These are the key concepts you need to understand to accurately answer the question.

solving linear equations
Solving linear equations involves finding the value of the unknown variable that makes the equation true. Linear equations are generally straightforward to solve. Here, we'll tackle an essential problem using the addition principle. The equation given is: \[ y + 7 = -4 \] This is a simple linear equation with one variable, \(y\). Our goal is to determine the value of \(y\) that satisfies the equation. We can achieve this by isolating the variable, ensuring that \(y\) is on one side of the equation, and the constants are on the other side.
isolate the variable
Isolating the variable means getting the unknown variable on one side of the equation, usually by itself. In this problem, \(y\) is our variable: \[ y + 7 = -4 \] To isolate \(y\), we need to eliminate the 7 added to it.

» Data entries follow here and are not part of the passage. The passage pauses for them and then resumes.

/-! ### Skips -/

/-- R130 to R133: the four skips compare as their rules say and write nothing but PC. -/
def Obligations.SkipsCompareAndMovePcOnly : Prop :=
  ∀ (x y : Nib) (kk : Byte),
    decodeWord (wordXkk 0x3000#16 x kk) = .ok (.seImm x kk) ∧
    decodeWord (wordXkk 0x4000#16 x kk) = .ok (.sneImm x kk) ∧
    decodeWord (wordXy 0x5000#16 x y) = .ok (.seReg x y) ∧
    decodeWord (wordXy 0x9000#16 x y) = .ok (.sneReg x y) ∧
    ∀ s : State,
      (∃ t, exec (.seImm x kk) s = .next t ∧ Skipping (s.getV x = kk) [] s t) ∧
      (∃ t, exec (.sneImm x kk) s = .next t ∧ Skipping (s.getV x ≠ kk) [] s t) ∧
      (∃ t, exec (.seReg x y) s = .next t ∧ Skipping (s.getV x = s.getV y) [] s t) ∧
      (∃ t, exec (.sneReg x y) s = .next t ∧ Skipping (s.getV x ≠ s.getV y) [] s t)

/-! ### ALU -/

/-- R140 to R142: `V[x] <- kk`, `V[x] <- (V[x] + kk) mod 256` with no carry written, `V[x] <- V[y]`. -/
def Obligations.SetAddImmediateAndAssignWriteOneRegister : Prop :=
  ∀ (x y : Nib) (kk : Byte),
    decodeWord (wordXkk 0x6000#16 x kk) = .ok (.ldImm x kk) ∧
    decodeWord (wordXkk 0x7000#16 x kk) = .ok (.addImm x kk) ∧
    decodeWord (wordXy 0x8000#16 x y) = .ok (.ldReg x y) ∧
    ∀ s : State,
      (∃ t, exec (.ldImm x kk) s = .next t ∧ WritesReg x kk.toNat s t) ∧
      (∃ t, exec (.addImm x kk) s = .next t ∧ WritesReg x (((s.getV x).toNat + kk.toNat) % 256) s t) ∧
      (∃ t, exec (.ldReg x y) s = .next t ∧ WritesReg x (s.getV y).toNat s t)

/-- R143 to R145: OR, AND and XOR of the two registers, VF written 0 exactly when `LOGIC_RESETS_VF`. -/
def Obligations.LogicOperationsAndTheirFlagReset : Prop :=
  ∀ (x y : Nib),
    decodeWord (wordXy 0x8001#16 x y) = .ok (.orReg x y) ∧
    decodeWord (wordXy 0x8002#16 x y) = .ok (.andReg x y) ∧
    decodeWord (wordXy 0x8003#16 x y) = .ok (.xorReg x y) ∧
    ∀ s : State,
      let a := (s.getV x).toNat
      let b := (s.getV y).toNat
      ∃ t₁ t₂ t₃, exec (.orReg x y) s = .next t₁ ∧ exec (.andReg x y) s = .next t₂ ∧
        exec (.xorReg x y) s = .next t₃ ∧
        (s.cfg.logicResetsVf = false →
          WritesReg x (a ||| b) s t₁ ∧ WritesReg x (a &&& b) s t₂ ∧ WritesReg x (a ^^^ b) s t₃) ∧
        (s.cfg.logicResetsVf = true →
          WritesRegThenFlag x (a ||| b) 0 s t₁ ∧ WritesRegThenFlag x (a &&& b) 0 s t₂ ∧
            WritesRegThenFlag x (a ^^^ b) 0 s t₃)

/-- R146: `V[x] <- sum mod 256`, then `VF <- 1 if sum > 255 else 0`. -/
def Obligations.AddWritesSumThenCarry : Prop :=
  ∀ (x y : Nib), decodeWord (wordXy 0x8004#16 x y) = .ok (.addReg x y) ∧
    ∀ s : State,
      let sum := (s.getV x).toNat + (s.getV y).toNat
      ∃ t, exec (.addReg x y) s = .next t ∧
        WritesRegThenFlag x (sum % 256) (if sum > 255 then 1 else 0) s t

/-- R147 and R149: `(a - b) mod 256`, then `VF <- 1 if a >= b else 0`; SUB has `a = V[x]`, SUBN has `a = V[y]`. -/
def Obligations.SubtractionsWriteDifferenceThenNotBorrow : Prop :=
  ∀ (x y : Nib),
    decodeWord (wordXy 0x8005#16 x y) = .ok (.sub x y) ∧ decodeWord (wordXy 0x8007#16 x y) = .ok (.subn x y) ∧
    ∀ s : State,
      let a := (s.getV x).toNat
      let b := (s.getV y).toNat
      (∃ t, exec (.sub x y) s = .next t ∧
        WritesRegThenFlag x (((a : Int) - b) % 256).toNat (if a ≥ b then 1 else 0) s t) ∧
      (∃ t, exec (.subn x y) s = .next t ∧
        WritesRegThenFlag x (((b : Int) - a) % 256).toNat (if b ≥ a then 1 else 0) s t)

/-- R148 and R150: the source is `V[y]` or `V[x]` by `SHIFT_SOURCE`; the result, then the bit shifted out. -/
def Obligations.ShiftsWriteResultThenShiftedOutBit : Prop :=
  ∀ (x y : Nib),
    decodeWord (wordXy 0x8006#16 x y) = .ok (.shr x y) ∧ decodeWord (wordXy 0x800E#16 x y) = .ok (.shl x y) ∧
    ∀ s : State,
      let source := if s.cfg.shiftSource = .vy then (s.getV y).toNat else (s.getV x).toNat
      (∃ t, exec (.shr x y) s = .next t ∧ WritesRegThenFlag x (source / 2) (source % 2) s t) ∧
      (∃ t, exec (.shl x y) s = .next t ∧ WritesRegThenFlag x (source * 2 % 256) (source / 128) s t)

/-! ### Index and random -/

/-- R160, R184, R185: `I <- nnn`, `I <- (I + V[x]) & 0xFFF`, `I <- (FONT_BASE + 5 * d) & 0xFFF` with `d` the low nibble;
VF is not written. -/
def Obligations.IndexInstructionsWriteIndex : Prop :=
  ∀ (nnn : Addr) (x : Nib),
    decodeWord (wordNnn 0xA000#16 nnn) = .ok (.ldI nnn) ∧ decodeWord (wordX 0xF01E#16 x) = .ok (.addI x) ∧
    decodeWord (wordX 0xF029#16 x) = .ok (.ldF x) ∧
    ∀ s : State,
      (∃ t, exec (.ldI nnn) s = .next t ∧ t.i.toNat = nnn.toNat ∧ Sequential [.i] s t) ∧
      (∃ t, exec (.addI x) s = .next t ∧ t.i.toNat = (s.i.toNat + (s.getV x).toNat) % 4096 ∧
        Sequential [.i] s t) ∧
      (∃ t, exec (.ldF x) s = .next t ∧
        t.i.toNat = (s.cfg.fontBase.toNat + 5 * ((s.getV x).toNat % 16)) % 4096 ∧ Sequential [.i] s t)
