theorem decodeWord_of_decodeTableWord {nbits w : Nat} {i : Instr} (h : decodeTableWord nbits w = some i) :
    decodeWord (tableWord nbits w) = .ok i := by
  rw [decodeTableWord, ← List.append_nil (bytesOfWord _), decode_bytesOfWord] at h
  cases hd : decodeWord (tableWord nbits w) with
  | error e => rw [hd] at h; cases h
  | ok j => rw [hd] at h; cases h; rfl

/-- Settles O51: the placed word is fetched, and the core is Idle to run it. -/
theorem placedWordIsRunByTheNextStep : Obligations.PlacedWordIsRunByTheNextStep := by
  intro s w i hm h
  have hm' : s.atFetchablePc.mem.wf = true := by rwa [State.atFetchablePc_mem]
  exact step_eq_exec rfl (fetch_placeWord hm' s.atFetchablePc_fetchable _) (decodeWord_of_decodeTableWord h)

end Sys2Proof.Machine
end
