-- ==== Sys2Proof/Syntax.lean ====
section
/-! DEFINITION. The commands of the codec (30_encoding.md R81), one constructor for each row of spec/opcode_table.json.
Each field has the type that holds exactly the operand values the row admits (R82), so no term of `Instr` is ill formed;
the checks on command words are the decoder's. `Instr P` is for the parameters `P`; `Instr` alone is for the defaults. -/

namespace Sys2Proof

/-- A command. The words of opcodes 1 to 5 with a must-be-zero operand bit set have no row in the table; the decoder
rejects them by name (`DecodeError`), and the step raises IllegalCommand for them as R156 says. -/
inductive Instr (P : Params := Config.params) where
  /-- `ENC_SYM s` (R112). -/
  | encSym (sym : Symbol P)
  /-- `ENC_END` (R114). -/
  | encEnd
  /-- `DEC_BIT b` (R132); `false` is the bit 0, `true` the bit 1. -/
  | decBit (b : Bool)
  /-- `DEC_END` (R136). -/
  | decEnd
  /-- `RD_STATUS` (R152). -/
  | rdStatus
  /-- `CLR_STATUS` (R154). -/
  | clrStatus
  /-- A word of the reserved opcode `0b110`, with any operand (R84, R156). -/
  | illegalOp6 (opd : Symbol P)
  /-- A word of the reserved opcode `0b111`, with any operand (R84, R156). -/
  | illegalOp7 (opd : Symbol P)
  deriving DecidableEq, Repr

end Sys2Proof
end

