-- ==== Sys2Proof/Machine/AnyWidth.lean ====
section
/-! DEFINITION. The commands and one step of the machine for any parameters (00_scope.md R6 to R8 and section 3): take the
next command, decode it, run it to completion (20_memory.md R60). `exec` and `step`, whose form the host fixes, are these at
the default parameters (`Laws/Ops.lean`). -/

namespace Sys2Proof.Machine

variable {P : Params}

/-- The command `i`, for any parameters (30_encoding.md R81). -/
def execIn (i : Instr P) (s : State P) : Host.Outcome (State P) Fault Refusal :=
  match i with
  | .encSym sym => execEncSym sym s
  | .encEnd => execEncEnd s
  | .decBit b => execDecBit b s
  | .decEnd => execDecEnd s
  | .rdStatus => execRdStatus s
  | .clrStatus => execClrStatus s
  | .illegalOp6 opd => execIllegalOp6 opd s
  | .illegalOp7 opd => execIllegalOp7 opd s

/-- One step, in which `run` runs a command. With `rst` asserted, or no command given, nothing happens (R260; assumption
5). An illegal word that is no row of the opcode table raises IllegalCommand as every illegal word does (R156). -/
def stepWith (run : Instr P → State P → Host.Outcome (State P) Fault Refusal) (s : State P) :
    Host.Outcome (State P) Fault Refusal :=
  match s.fetch with
  | none => .next s
  | some (w, t) =>
    match decode w with
    | .ok i => run i t
    | .error e => execRejected e t

/-- One step, for any parameters. -/
def stepIn (s : State P) : Host.Outcome (State P) Fault Refusal := stepWith execIn s

end Sys2Proof.Machine
end

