-- ==== Sys2Proof/Machine/Heap.lean ====
section
/-! DEFINITION. The offline binary min-heap (44_offline_tree_construction.md R188 to R197). Not hardware (00_scope.md
R3). Generic over the element type and its ordering (R189). -/

namespace Sys2Proof.Machine

/-- The conditions of the offline reference (R208). The hardware raises none of them (60_exceptions.md R222). -/
inductive OfflineCondition where
  /-- No symbols to build a tree from; raised by `buildTree` (R203). -/
  | emptyAlphabet
  /-- `Front` on an empty queue; raised by `Heap.front` (R194). -/
  | emptyQueue
  /-- Named by the taxonomy; the reference `add` drops the item silently, so nothing raises it (R192, R208, S3). -/
  | capacityExceeded
  deriving DecidableEq, Repr

/-- `HeapArray<T>`: position `i` counted from 1 is element `i - 1` of the list (R188). -/
structure Heap (α : Type) where
  capacity : Nat
  items : List α
  deriving DecidableEq, Repr

/-- `Size()` (R195). -/
def Heap.size {α : Type} (q : Heap α) : Nat := q.items.length

/-- `Empty()` (R195). -/
def Heap.isEmpty {α : Type} (q : Heap α) : Bool := q.items.isEmpty

/-- `MakeEmpty()` (R195). -/
def Heap.makeEmpty {α : Type} (q : Heap α) : Heap α := { q with items := [] }

/-- `Construct(capacity)` (R190). -/
def Heap.empty {α : Type} (capacity : Nat) : Heap α := { capacity := capacity, items := [] }

/-- Swap the elements at two positions counted from 1. -/
def swapAt {α : Type} (A : List α) (i j : Nat) : List α :=
  match A[i - 1]?, A[j - 1]? with
  | some x, some y => (A.set (i - 1) y).set (j - 1) x
  | _, _ => A

/-- Whether the element at position `i` compares strictly less than the one at `j`, both present. -/
def lessAt {α : Type} (lt : α → α → Bool) (A : List α) (i j : Nat) : Bool :=
  match A[i - 1]?, A[j - 1]? with
  | some x, some y => lt x y
  | _, _ => false

/-- Percolate up from position `i`: swap with the parent while strictly less than it (R192). -/
def percolateUp {α : Type} (lt : α → α → Bool) : Nat → List α → Nat → List α
  | 0, A, _ => A
  | fuel + 1, A, i =>
    if 1 < i ∧ lessAt lt A i (i / 2) = true then percolateUp lt fuel (swapAt A i (i / 2)) (i / 2) else A

/-- Percolate down from position `i`: the smaller child, the left one on a tie, moves up while strictly less (R193). -/
def percolateDown {α : Type} (lt : α → α → Bool) : Nat → List α → Nat → List α
  | 0, A, _ => A
  | fuel + 1, A, i =>
    if A.length < 2 * i then A
    else
      let c := if lessAt lt A (2 * i + 1) (2 * i) then 2 * i + 1 else 2 * i
      if lessAt lt A c i then percolateDown lt fuel (swapAt A c i) c else A

/-- `Add(item)`: a silent no-op on a full queue (R192; S3, assumption 9). -/
def Heap.add {α : Type} (lt : α → α → Bool) (q : Heap α) (x : α) : Heap α :=
  if q.items.length = q.capacity then q
  else { q with items := percolateUp lt (q.items.length + 1) (q.items ++ [x]) (q.items.length + 1) }

/-- `Remove()`: discards the minimum; a no-op on an empty queue (R193). -/
def Heap.remove {α : Type} (lt : α → α → Bool) (q : Heap α) : Heap α :=
  match q.items.getLast? with
  | none => q
  | some l => { q with items := percolateDown lt q.items.length (q.items.set 0 l).dropLast 1 }

/-- `Front()`: the minimum, or EmptyQueue (R194). -/
def Heap.front {α : Type} (q : Heap α) : Except OfflineCondition α :=
  match q.items with
  | [] => .error .emptyQueue
  | x :: _ => .ok x

/-- `BuildHeap`: percolate down from position `i` to 1 (R191; the loop is the spec's general knowledge, G2). -/
def buildHeap {α : Type} (lt : α → α → Bool) : Nat → List α → List α
  | 0, A => A
  | i + 1, A => buildHeap lt i (percolateDown lt A.length A (i + 1))

/-- `Construct(items)` (R191). -/
def Heap.ofItems {α : Type} (lt : α → α → Bool) (items : List α) : Heap α :=
  { capacity := items.length, items := buildHeap lt (items.length / 2) items }

/-- Extract the minimum `n` times. -/
def Heap.drain {α : Type} (lt : α → α → Bool) : Nat → Heap α → List α
  | 0, _ => []
  | n + 1, q =>
    match q.items with
    | [] => []
    | x :: _ => x :: Heap.drain lt n (q.remove lt)

/-- `HeapSort(sequence)`: repeated extraction of the minimum (R196). Two points are the model's choice (DESIGN CHOICE,
assumption 9): the result is a sorted copy (S4), and the heap is made by `Construct(items)`, bottom-up, not by repeated `Add`,
which decides the order among equal elements. -/
def heapSort {α : Type} (lt : α → α → Bool) (l : List α) : List α :=
  (Heap.ofItems lt l).drain lt l.length

/-- The heap invariant: for every position `i` above 1, the element at `i` is not less than its parent (R188). -/
def Heap.Ordered {α : Type} (lt : α → α → Bool) (A : List α) : Prop :=
  ∀ i, 1 < i → i ≤ A.length → lessAt lt A i (i / 2) = false

end Sys2Proof.Machine
end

This is where the addition principle comes in handy. We subtract 7 from both sides of the equation to keep it balanced: \[ y + 7 - 7 = -4 - 7 \] Simplifying both sides, we get: \[ y = -11 \] Now, we have isolated \(y\) and found that \(y = -11\). This technique is applicable to all linear equations where we need to isolate the variable.
checking solutions
After solving the equation, it is important to verify that your solution is correct. We do this by substituting the found value back into the original equation. Our equation was: \[ y + 7 = -4 \] With \(y\) found to be \(-11\), let's substitute it back in: \[ -11 + 7 = -4 \] Simplifying the left side, we get: \[ -4 = -4 \] Since both sides of the equation are equal, our solution is verified to be correct. This step confirms that \(y = -11\) is indeed the correct solution. Always remember to check your solutions to ensure accuracy.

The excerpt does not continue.